YOUR GOAL
Below are lines of data; restate word for word those running from the line containing "i x).portA = s.portA := rfl" to the line containing "i x).channels = s.channels := rfl", inclusive, and no others.
::: DATA EXCERPTS
-- ==== Sys2Proof/Laws/State.lean ====
section
/-! SUPPORT. Laws/State.lean: one lemma for each field of State under each named update, each true by unfolding. -/

namespace Sys2Proof.Machine

variable (s : State)

/-! ### setSlot -/

@[simp] theorem State.setSlot_pending (i : Fin 256) (x : Slot) : (s.setSlot i x).pending = s.pending := rfl
@[simp] theorem State.setSlot_pins (i : Fin 256) (x : Slot) : (s.setSlot i x).pins = s.pins := rfl
@[simp] theorem State.setSlot_time (i : Fin 256) (x : Slot) : (s.setSlot i x).time = s.time := rfl
@[simp] theorem State.setSlot_portA (i : Fin 256) (x : Slot) : (s.setSlot i x).portA = s.portA := rfl
@[simp] theorem State.setSlot_portB (i : Fin 256) (x : Slot) : (s.setSlot i x).portB = s.portB := rfl
@[simp] theorem State.setSlot_feeds (i : Fin 256) (x : Slot) : (s.setSlot i x).feeds = s.feeds := rfl
@[simp] theorem State.setSlot_slots (i : Fin 256) (x : Slot) :
    (s.setSlot i x).slots = { s.slots with slots := s.slots.slots.set i x } := rfl
@[simp] theorem State.setSlot_delay (i : Fin 256) (x : Slot) : (s.setSlot i x).delay = s.delay := rfl
@[simp] theorem State.setSlot_emitter (i : Fin 256) (x : Slot) : (s.setSlot i x).emitter = s.emitter := rfl
@[simp] theorem State.setSlot_clips (i : Fin 256) (x : Slot) : (s.setSlot i x).clips = s.clips := rfl
@[simp] theorem State.setSlot_channels (i : Fin 256) (x : Slot) : (s.setSlot i x).channels = s.channels := rfl
@[simp] theorem State.setSlot_splice (i : Fin 256) (x : Slot) : (s.setSlot i x).splice = s.splice := rfl
@[simp] theorem State.setSlot_counters (i : Fin 256) (x : Slot) : (s.setSlot i x).counters = s.counters := rfl
@[simp] theorem State.setSlot_alarms (i : Fin 256) (x : Slot) : (s.setSlot i x).alarms = s.alarms := rfl
@[simp] theorem State.setSlot_runner (i : Fin 256) (x : Slot) : (s.setSlot i x).runner = s.runner := rfl
@[simp] theorem State.setSlot_engine (i : Fin 256) (x : Slot) : (s.setSlot i x).engine = s.engine := rfl
@[simp] theorem State.setSlot_out (i : Fin 256) (x : Slot) : (s.setSlot i x).out = s.out := rfl
@[simp] theorem State.setSlot_faultCount (i : Fin 256) (x : Slot) : (s.setSlot i x).faultCount = s.faultCount := rfl
@[simp] theorem State.setSlot_openingTaken (i : Fin 256) (x : Slot) :
    (s.setSlot i x).openingTaken = s.openingTaken := rfl
@[simp] theorem State.setSlot_eventDue (i : Fin 256) (x : Slot) :
    (s.setSlot i x).eventDue = s.eventDue := rfl

/-! ### setChannel -/

@[simp] theorem State.setChannel_pending (n : Fin 9) (x : Channel) : (s.setChannel n x).pending = s.pending := rfl
@[simp] theorem State.setChannel_pins (n : Fin 9) (x : Channel) : (s.setChannel n x).pins = s.pins := rfl
@[simp] theorem State.setChannel_time (n : Fin 9) (x : Channel) : (s.setChannel n x).time = s.time := rfl
@[simp] theorem State.setChannel_portA (n : Fin 9) (x : Channel) : (s.setChannel n x).portA = s.portA := rfl
@[simp] theorem State.setChannel_portB (n : Fin 9) (x : Channel) : (s.setChannel n x).portB = s.portB := rfl
@[simp] theorem State.setChannel_feeds (n : Fin 9) (x : Channel) : (s.setChannel n x).feeds = s.feeds := rfl
@[simp] theorem State.setChannel_slots (n : Fin 9) (x : Channel) : (s.setChannel n x).slots = s.slots := rfl
@[simp] theorem State.setChannel_delay (n : Fin 9) (x : Channel) : (s.setChannel n x).delay = s.delay := rfl
@[simp] theorem State.setChannel_emitter (n : Fin 9) (x : Channel) : (s.setChannel n x).emitter = s.emitter := rfl
@[simp] theorem State.setChannel_clips (n : Fin 9) (x : Channel) : (s.setChannel n x).clips = s.clips := rfl
@[simp] theorem State.setChannel_channels (n : Fin 9) (x : Channel) :
    (s.setChannel n x).channels = s.channels.set n x := rfl
@[simp] theorem State.setChannel_splice (n : Fin 9) (x : Channel) : (s.setChannel n x).splice = s.splice := rfl
@[simp] theorem State.setChannel_counters (n : Fin 9) (x : Channel) : (s.setChannel n x).counters = s.counters := rfl
@[simp] theorem State.setChannel_alarms (n : Fin 9) (x : Channel) : (s.setChannel n x).alarms = s.alarms := rfl
@[simp] theorem State.setChannel_runner (n : Fin 9) (x : Channel) : (s.setChannel n x).runner = s.runner := rfl
@[simp] theorem State.setChannel_engine (n : Fin 9) (x : Channel) : (s.setChannel n x).engine = s.engine := rfl
@[simp] theorem State.setChannel_out (n : Fin 9) (x : Channel) : (s.setChannel n x).out = s.out := rfl
@[simp] theorem State.setChannel_faultCount (n : Fin 9) (x : Channel) :
    (s.setChannel n x).faultCount = s.faultCount := rfl
@[simp] theorem State.setChannel_openingTaken (n : Fin 9) (x : Channel) :
    (s.setChannel n x).openingTaken = s.openingTaken := rfl
@[simp] theorem State.setChannel_eventDue (n : Fin 9) (x : Channel) :
    (s.setChannel n x).eventDue = s.eventDue := rfl

/-! ### setClip -/

@[simp] theorem State.setClip_pending (n : Fin 128) (x : ClipEntry) : (s.setClip n x).pending = s.pending := rfl
@[simp] theorem State.setClip_pins (n : Fin 128) (x : ClipEntry) : (s.setClip n x).pins = s.pins := rfl
@[simp] theorem State.setClip_time (n : Fin 128) (x : ClipEntry) : (s.setClip n x).time = s.time := rfl
@[simp] theorem State.setClip_portA (n : Fin 128) (x : ClipEntry) : (s.setClip n x).portA = s.portA := rfl
@[simp] theorem State.setClip_portB (n : Fin 128) (x : ClipEntry) : (s.setClip n x).portB = s.portB := rfl
@[simp] theorem State.setClip_feeds (n : Fin 128) (x : ClipEntry) : (s.setClip n x).feeds = s.feeds := rfl
@[simp] theorem State.setClip_slots (n : Fin 128) (x : ClipEntry) : (s.setClip n x).slots = s.slots := rfl
@[simp] theorem State.setClip_delay (n : Fin 128) (x : ClipEntry) : (s.setClip n x).delay = s.delay := rfl
@[simp] theorem State.setClip_emitter (n : Fin 128) (x : ClipEntry) : (s.setClip n x).emitter = s.emitter := rfl
@[simp] theorem State.setClip_clips (n : Fin 128) (x : ClipEntry) :
    (s.setClip n x).clips = { s.clips with entries := s.clips.entries.set n x } := rfl
@[simp] theorem State.setClip_channels (n : Fin 128) (x : ClipEntry) : (s.setClip n x).channels = s.channels := rfl
@[simp] theorem State.setClip_splice (n : Fin 128) (x : ClipEntry) : (s.setClip n x).splice = s.splice := rfl
@[simp] theorem State.setClip_counters (n : Fin 128) (x : ClipEntry) : (s.setClip n x).counters = s.counters := rfl
@[simp] theorem State.setClip_alarms (n : Fin 128) (x : ClipEntry) : (s.setClip n x).alarms = s.alarms := rfl
@[simp] theorem State.setClip_runner (n : Fin 128) (x : ClipEntry) : (s.setClip n x).runner = s.runner := rfl
@[simp] theorem State.setClip_engine (n : Fin 128) (x : ClipEntry) : (s.setClip n x).engine = s.engine := rfl
@[simp] theorem State.setClip_out (n : Fin 128) (x : ClipEntry) : (s.setClip n x).out = s.out := rfl
@[simp] theorem State.setClip_faultCount (n : Fin 128) (x : ClipEntry) :
    (s.setClip n x).faultCount = s.faultCount := rfl
@[simp] theorem State.setClip_openingTaken (n : Fin 128) (x : ClipEntry) :
    (s.setClip n x).openingTaken = s.openingTaken := rfl
@[simp] theorem State.setClip_eventDue (n : Fin 128) (x : ClipEntry) :
    (s.setClip n x).eventDue = s.eventDue := rfl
::::::
RESULT OF THIS TASK
@[simp] theorem State.setSlot_portA (i : Fin 256) (x : Slot) : (s.setSlot i x).portA = s.portA := rfl
@[simp] theorem State.setSlot_portB (i : Fin 256) (x : Slot) : (s.setSlot i x).portB = s.portB := rfl
@[simp] theorem State.setSlot_feeds (i : Fin 256) (x : Slot) : (s.setSlot i x).feeds = s.feeds := rfl
@[simp] theorem State.setSlot_slots (i : Fin 256) (x : Slot) :
    (s.setSlot i x).slots = { s.slots with slots := s.slots.slots.set i x } := rfl
@[simp] theorem State.setSlot_delay (i : Fin 256) (x : Slot) : (s.setSlot i x).delay = s.delay := rfl
@[simp] theorem State.setSlot_emitter (i : Fin 256) (x : Slot) : (s.setSlot i x).emitter = s.emitter := rfl
@[simp] theorem State.setSlot_clips (i : Fin 256) (x : Slot) : (s.setSlot i x).clips = s.clips := rfl
@[simp] theorem State.setSlot_channels (i : Fin 256) (x : Slot) : (s.setSlot i x).channels = s.channels := rfl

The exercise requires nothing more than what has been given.